Your objective –
Restate word for word the entries below, starting with the line with "whose every byte" and continuing through the line with "def State.setPart (s". Include both of those lines and no others.

Records from a dataset
· · ·

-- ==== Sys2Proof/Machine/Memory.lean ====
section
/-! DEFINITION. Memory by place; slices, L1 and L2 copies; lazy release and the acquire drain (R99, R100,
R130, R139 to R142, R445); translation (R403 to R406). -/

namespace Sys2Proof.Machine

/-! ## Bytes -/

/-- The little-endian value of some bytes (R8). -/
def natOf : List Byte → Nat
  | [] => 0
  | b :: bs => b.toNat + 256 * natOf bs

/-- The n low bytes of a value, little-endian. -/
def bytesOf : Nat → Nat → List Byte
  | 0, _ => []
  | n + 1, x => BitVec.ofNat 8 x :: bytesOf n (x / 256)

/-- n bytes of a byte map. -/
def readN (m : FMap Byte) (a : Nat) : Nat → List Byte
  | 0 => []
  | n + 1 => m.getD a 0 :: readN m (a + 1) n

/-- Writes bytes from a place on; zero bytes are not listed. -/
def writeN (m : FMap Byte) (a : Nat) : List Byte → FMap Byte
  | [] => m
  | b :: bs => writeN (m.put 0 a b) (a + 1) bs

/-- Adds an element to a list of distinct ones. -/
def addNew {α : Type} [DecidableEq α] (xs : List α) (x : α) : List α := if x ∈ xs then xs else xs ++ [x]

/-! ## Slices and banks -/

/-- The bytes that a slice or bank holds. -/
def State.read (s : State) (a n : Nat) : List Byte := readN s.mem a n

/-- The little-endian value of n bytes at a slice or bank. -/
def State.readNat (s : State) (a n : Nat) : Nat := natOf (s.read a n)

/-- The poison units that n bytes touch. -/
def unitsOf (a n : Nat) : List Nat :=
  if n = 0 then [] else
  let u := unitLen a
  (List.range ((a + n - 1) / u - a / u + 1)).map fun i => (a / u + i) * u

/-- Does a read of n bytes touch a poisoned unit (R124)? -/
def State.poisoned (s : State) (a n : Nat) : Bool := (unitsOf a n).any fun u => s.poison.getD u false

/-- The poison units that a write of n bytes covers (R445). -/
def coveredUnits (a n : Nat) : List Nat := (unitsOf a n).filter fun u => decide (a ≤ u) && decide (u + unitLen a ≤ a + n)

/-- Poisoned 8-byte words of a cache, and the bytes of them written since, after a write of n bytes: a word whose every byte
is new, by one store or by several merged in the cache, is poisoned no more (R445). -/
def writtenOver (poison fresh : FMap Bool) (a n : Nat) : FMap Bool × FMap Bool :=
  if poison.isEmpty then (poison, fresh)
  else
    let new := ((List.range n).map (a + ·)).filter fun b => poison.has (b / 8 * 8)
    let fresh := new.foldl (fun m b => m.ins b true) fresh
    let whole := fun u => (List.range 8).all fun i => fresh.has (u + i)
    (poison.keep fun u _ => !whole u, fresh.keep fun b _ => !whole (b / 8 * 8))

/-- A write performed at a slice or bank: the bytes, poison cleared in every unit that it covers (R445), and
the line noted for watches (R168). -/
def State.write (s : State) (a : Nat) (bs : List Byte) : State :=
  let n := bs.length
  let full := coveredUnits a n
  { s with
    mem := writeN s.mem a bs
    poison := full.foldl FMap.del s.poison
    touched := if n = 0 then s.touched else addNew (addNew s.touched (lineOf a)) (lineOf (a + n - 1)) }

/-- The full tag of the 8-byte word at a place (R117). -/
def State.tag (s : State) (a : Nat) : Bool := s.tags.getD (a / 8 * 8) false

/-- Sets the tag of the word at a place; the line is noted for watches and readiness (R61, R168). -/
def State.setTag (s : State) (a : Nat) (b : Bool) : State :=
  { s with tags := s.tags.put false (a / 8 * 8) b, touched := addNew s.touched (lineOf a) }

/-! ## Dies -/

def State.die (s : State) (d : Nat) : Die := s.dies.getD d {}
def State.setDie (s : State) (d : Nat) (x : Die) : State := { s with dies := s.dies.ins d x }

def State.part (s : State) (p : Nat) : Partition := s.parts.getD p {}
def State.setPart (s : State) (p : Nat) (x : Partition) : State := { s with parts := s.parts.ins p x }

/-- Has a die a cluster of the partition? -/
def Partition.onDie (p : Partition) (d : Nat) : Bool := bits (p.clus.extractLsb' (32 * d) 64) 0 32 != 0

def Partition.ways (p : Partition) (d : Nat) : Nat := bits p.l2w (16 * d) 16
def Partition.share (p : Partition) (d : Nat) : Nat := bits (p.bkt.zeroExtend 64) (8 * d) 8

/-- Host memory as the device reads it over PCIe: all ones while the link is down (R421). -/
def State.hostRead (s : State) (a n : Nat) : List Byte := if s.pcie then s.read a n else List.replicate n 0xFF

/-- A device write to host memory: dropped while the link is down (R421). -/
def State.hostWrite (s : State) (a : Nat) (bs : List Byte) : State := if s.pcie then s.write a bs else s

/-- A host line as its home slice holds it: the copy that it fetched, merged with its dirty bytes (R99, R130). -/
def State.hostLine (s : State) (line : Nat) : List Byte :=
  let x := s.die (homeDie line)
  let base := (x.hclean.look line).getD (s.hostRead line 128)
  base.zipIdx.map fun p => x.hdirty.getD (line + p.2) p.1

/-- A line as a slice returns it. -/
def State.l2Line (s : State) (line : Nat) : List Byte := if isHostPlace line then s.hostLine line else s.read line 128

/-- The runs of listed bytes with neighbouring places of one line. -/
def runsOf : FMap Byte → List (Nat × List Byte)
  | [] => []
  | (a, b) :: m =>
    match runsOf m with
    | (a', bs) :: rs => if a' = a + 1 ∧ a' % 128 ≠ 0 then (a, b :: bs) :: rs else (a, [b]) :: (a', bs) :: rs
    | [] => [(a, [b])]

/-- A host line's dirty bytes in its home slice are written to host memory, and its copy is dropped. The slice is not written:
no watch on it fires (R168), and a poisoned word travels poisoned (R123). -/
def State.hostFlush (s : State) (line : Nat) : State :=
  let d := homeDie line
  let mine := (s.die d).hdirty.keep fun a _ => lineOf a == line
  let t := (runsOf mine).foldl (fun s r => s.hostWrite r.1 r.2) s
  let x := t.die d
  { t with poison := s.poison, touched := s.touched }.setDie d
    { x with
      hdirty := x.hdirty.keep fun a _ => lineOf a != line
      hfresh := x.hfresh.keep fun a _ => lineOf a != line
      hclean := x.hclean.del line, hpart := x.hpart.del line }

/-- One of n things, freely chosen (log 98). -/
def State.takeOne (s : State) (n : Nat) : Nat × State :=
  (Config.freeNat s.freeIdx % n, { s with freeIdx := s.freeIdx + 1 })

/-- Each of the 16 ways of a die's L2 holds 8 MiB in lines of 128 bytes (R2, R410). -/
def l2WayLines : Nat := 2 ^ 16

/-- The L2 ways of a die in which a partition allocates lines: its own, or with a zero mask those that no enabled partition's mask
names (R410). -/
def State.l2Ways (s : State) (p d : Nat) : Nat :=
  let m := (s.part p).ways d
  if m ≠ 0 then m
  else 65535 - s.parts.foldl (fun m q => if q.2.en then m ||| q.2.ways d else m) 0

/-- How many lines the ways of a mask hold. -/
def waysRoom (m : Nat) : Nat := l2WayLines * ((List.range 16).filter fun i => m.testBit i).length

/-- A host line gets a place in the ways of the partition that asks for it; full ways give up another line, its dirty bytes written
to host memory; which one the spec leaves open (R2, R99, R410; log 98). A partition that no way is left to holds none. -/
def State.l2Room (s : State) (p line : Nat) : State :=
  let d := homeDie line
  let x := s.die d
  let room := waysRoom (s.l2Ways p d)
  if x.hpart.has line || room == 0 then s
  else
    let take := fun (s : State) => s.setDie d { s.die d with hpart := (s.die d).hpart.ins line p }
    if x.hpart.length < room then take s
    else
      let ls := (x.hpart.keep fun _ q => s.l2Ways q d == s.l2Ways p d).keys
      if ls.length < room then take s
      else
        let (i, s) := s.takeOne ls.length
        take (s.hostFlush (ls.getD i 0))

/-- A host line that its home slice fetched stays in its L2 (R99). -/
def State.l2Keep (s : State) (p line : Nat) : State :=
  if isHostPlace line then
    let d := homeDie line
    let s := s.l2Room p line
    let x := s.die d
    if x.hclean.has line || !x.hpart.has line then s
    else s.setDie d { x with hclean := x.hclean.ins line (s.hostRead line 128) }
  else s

· · ·

Exercise answer –
/-- Poisoned 8-byte words of a cache, and the bytes of them written since, after a write of n bytes: a word whose every byte
is new, by one store or by several merged in the cache, is poisoned no more (R445). -/
def writtenOver (poison fresh : FMap Bool) (a n : Nat) : FMap Bool × FMap Bool :=
  if poison.isEmpty then (poison, fresh)
  else
    let new := ((List.range n).map (a + ·)).filter fun b => poison.has (b / 8 * 8)
    let fresh := new.foldl (fun m b => m.ins b true) fresh
    let whole := fun u => (List.range 8).all fun i => fresh.has (u + i)
    (poison.keep fun u _ => !whole u, fresh.keep fun b _ => !whole (b / 8 * 8))

/-- A write performed at a slice or bank: the bytes, poison cleared in every unit that it covers (R445), and
the line noted for watches (R168). -/
def State.write (s : State) (a : Nat) (bs : List Byte) : State :=
  let n := bs.length
  let full := coveredUnits a n
  { s with
    mem := writeN s.mem a bs
    poison := full.foldl FMap.del s.poison
    touched := if n = 0 then s.touched else addNew (addNew s.touched (lineOf a)) (lineOf (a + n - 1)) }

/-- The full tag of the 8-byte word at a place (R117). -/
def State.tag (s : State) (a : Nat) : Bool := s.tags.getD (a / 8 * 8) false

/-- Sets the tag of the word at a place; the line is noted for watches and readiness (R61, R168). -/
def State.setTag (s : State) (a : Nat) (b : Bool) : State :=
  { s with tags := s.tags.put false (a / 8 * 8) b, touched := addNew s.touched (lineOf a) }

/-! ## Dies -/

def State.die (s : State) (d : Nat) : Die := s.dies.getD d {}
def State.setDie (s : State) (d : Nat) (x : Die) : State := { s with dies := s.dies.ins d x }

def State.part (s : State) (p : Nat) : Partition := s.parts.getD p {}
def State.setPart (s : State) (p : Nat) (x : Partition) : State := { s with parts := s.parts.ins p x }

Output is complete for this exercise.